• Armes égales

    by  • 21 décembre 2015 • Textes à lire • 0 Comments

    16-17 juillet 1942 - La rafle du Vél d'Hiv

    16-17 juillet 1942 – La rafle du Vél d’Hiv

    Nouvelle parue aux éditions La Maison bleue, groupe Edimark, en 2011. Thème : le libraire.

    Armes égales

    Non. Hayim, fils de Tsoar fils de Chimone. Non.  Hayim franchit le pont de bois qui relie à Varsovie le petit et le grand ghetto. Non. Ils n’iront pas plus loin. Jamais, jamais depuis que le roi Assuérus décida la mort du peuple judéen voilà vingt-cinq siècles, jamais depuis qu’Esther l’en dissuada, dévoilant ses origines cachées afin de sauver les siens, jamais n’est revenue dans la tête d’un roi où parfois la folie grimpe et se cabre, jamais n’est revenue l’image d’un peuple à tuer, tout entier, jusqu’au dernier. Non. Sarina, dit Hayim, Sarina, ils ne le feront pas. Sarina, petite princesse, Hayim la cherche partout depuis la veille. Elle n’est pas chez son père Adriel, elle n’est pas chez son oncle Moché, et leur repaire dans le petit ghetto est vide. Deux pièces où, depuis l’enfance, ils ont décidé de changer le monde. Deux pièces où s’élèvent du sol au plafond des colonnes de livres. Des livres seulement. Parce que le monde sans leurs pages perd la mémoire, et qu’un monde sans mémoire alimente son ivresse à la stupeur des tueries. Sarina, petite princesse, as-tu rangé dans ton esprit les passages de Tolstoï et de Dostoïevski qu’avant-hier nous avons choisis ? Hayim lui parle comme si, quittant le pont de bois, elle était là, tout près, laissant derrière eux couler dans la rue basse le flot tranquille de la haine sans nom. Moi, dit Hayim, je connais sans erreur les passages de Rousseau qui ont troublé tes yeux, et j’ai appris, dans Stendhal, les doutes de Madame de Rénal, je sais sans hésiter les credos principaux de Voltaire, ceux de Victor Hugo… Hayim repasse et vérifie la liste des textes sûrs, bien rangés quelque part entre sa tête et son cœur, il ne sait trop où, même si quelquefois, certaines phrases le font frémir tout entier. Des phrases pour changer le monde.

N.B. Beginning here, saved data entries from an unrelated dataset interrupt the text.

/-- CHN (Table 4-6). Between the execution of CHN_CREATE and its boundary the slot's descriptor registers, QUOTA and QSUM already show the
new channel (DESIGN CHOICE, notes/assumptions/116.md). -/
def State.viewChn (s : State) (F : Field) (i j : Nat) : Option Nat :=
  let c := s.chan i
  if F = Reg.CHN_LIVE_COUNT then some (s.chans.filter fun e => e.2.code != 0).length
  else if F = Reg.CHN_QSUM_LO_SUM then some (s.qfSum i)
  else if F = Reg.CHN_QSUM_HI_SUM then some (s.qfSum (4 + i))
  else if F = Reg.CHN_QUOTA_LO_QF then some ((s.chan j).qf.getD i 0)
  else if F = Reg.CHN_QUOTA_HI_QF then some ((s.chan j).qf.getD (4 + i) 0)
  else if F = Reg.CHN_CTRL_STALL_LIMIT then some c.stallLimit
  else if F = Reg.CHN_HANDLE_HANDLE then some (if c.code = 0 then 0 else i + 256 * c.gen)
  else if F = Reg.CHN_HANDLE_STATE then some c.code
  else if F = Reg.CHN_HANDLE_OWNER then some c.owner
  else if F = Reg.CHN_HANDLE_STANDING then some (one c.standing)
  else if F = Reg.CHN_STATUS_WAIT_AGE then some (min (s.waitAge i) (2 ^ 32 - 1))
  else if F = Reg.CHN_LOOKUP_DESC then some (c.lookups.getD j 0).toNat
  else if F = Reg.CHN_EGRESS_EGRESS then some c.egress.toNat
  else if F = Reg.CHN_CTRL_NSEG then some c.segs.length
  else if F = Reg.CHN_SEG_SEGMENT then some (c.segs.getD j 0).toNat
  else none

/-- The state code of a drawer (Table 5-9). -/
def DrawerSt.code : DrawerSt → Nat
  | .free => 0
  | .assigned => 1
  | .spare => 2
  | .retired => 3
  | .selftest => 4

/-- Drawers of gallery g with a property. -/
def State.countDrawers (s : State) (g : Nat) (p : Nat → Drawer → Bool) : Nat :=
  ((List.range 544).filter fun x => p x (s.drawer g x)).length

/-- The SRAM rows in use among those that a test selects: a row of two 80-bit entries counts once, a 640-bit entry four times (R136, C11). -/
def State.sramUsed (s : State) (p : Row → Bool) : Nat := (((s.rows.filter p).flatMap s.physOf).eraseDups).length

/-- GAL (Table 5-9). -/
def State.viewGal (s : State) (F : Field) (i j : Nat) : Option Nat :=
  if F = Reg.GAL_STATUS_SPARE_EXHAUSTED then some (one (s.noSpares i))
  else if F = Reg.GAL_DRAWERS_FREE then some (s.countDrawers i fun _ k => k.st == .free)
  else if F = Reg.GAL_DRAWERS_BROAD then some (s.countDrawers i fun x _ => s.broad.any fun b => b.g == i && b.unit == x &&
    !((s.table b.tbl).any Table.transient))
  else if F = Reg.GAL_DRAWERS_RETIRED then some (s.countDrawers i fun _ k => k.st == .retired)
  else if F = Reg.GAL_DRAWERS_SPARES then some ((List.range 32).filter fun c => (s.cab (32 * i + c)).spare != 31).length
  else if F = Reg.GAL_CATALOGUE_CODES_USED then some (s.codesUsed i)
  else if F = Reg.GAL_CATALOGUE_BAYS then some (s.bays.filter fun b => b.g == i).length
  else if F = Reg.GAL_DRAWER_TABLE then some (s.drawer j i).tbl
  else if F = Reg.GAL_DRAWER_BROAD then some (one (s.drawer j i).broad)
  else if F = Reg.GAL_DRAWER_BAY then some (s.drawer j i).bay
  else if F = Reg.GAL_DRAWER_STATE then some (s.drawer j i).st.code
  else if F = Reg.GAL_DRAWER_USED then some ((s.drawerRows j i).filter fun r => r.st == .live || r.st == .entering).length
  else if F = Reg.GAL_DRAWER_REJECTS then some (s.drawer j i).rejects
  else if F = Reg.GAL_CAB_VEST_USED then some (s.sramUsed fun r => r.loc.inVest j i)
  else if F = Reg.GAL_CAB_TRANS_USED then some (s.sramUsed fun r => r.loc.inPool j i)
  else if F = Reg.GAL_CAB_SPARE_POS then some (s.cab (32 * j + i)).spare
  else if F = Reg.GAL_CAB_FENCED then some (one (s.cab (32 * j + i)).fenced)
  else none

Sarina et Hayim en sont sûrs : porter en soi la littérature et la servir, intense et pure, à celui qui dans le silence des brutes dégaine son pistolet, c’est gagner l’éclair nécessaire qui fond les consciences dans la nécessité d’être. Sarina et Hayim ont mis au point cette arme toute neuve, aux munitions inépuisables, une arme redoutable, capable, ils le savent, de gagner toutes les guerres. Mais où est Sarina ?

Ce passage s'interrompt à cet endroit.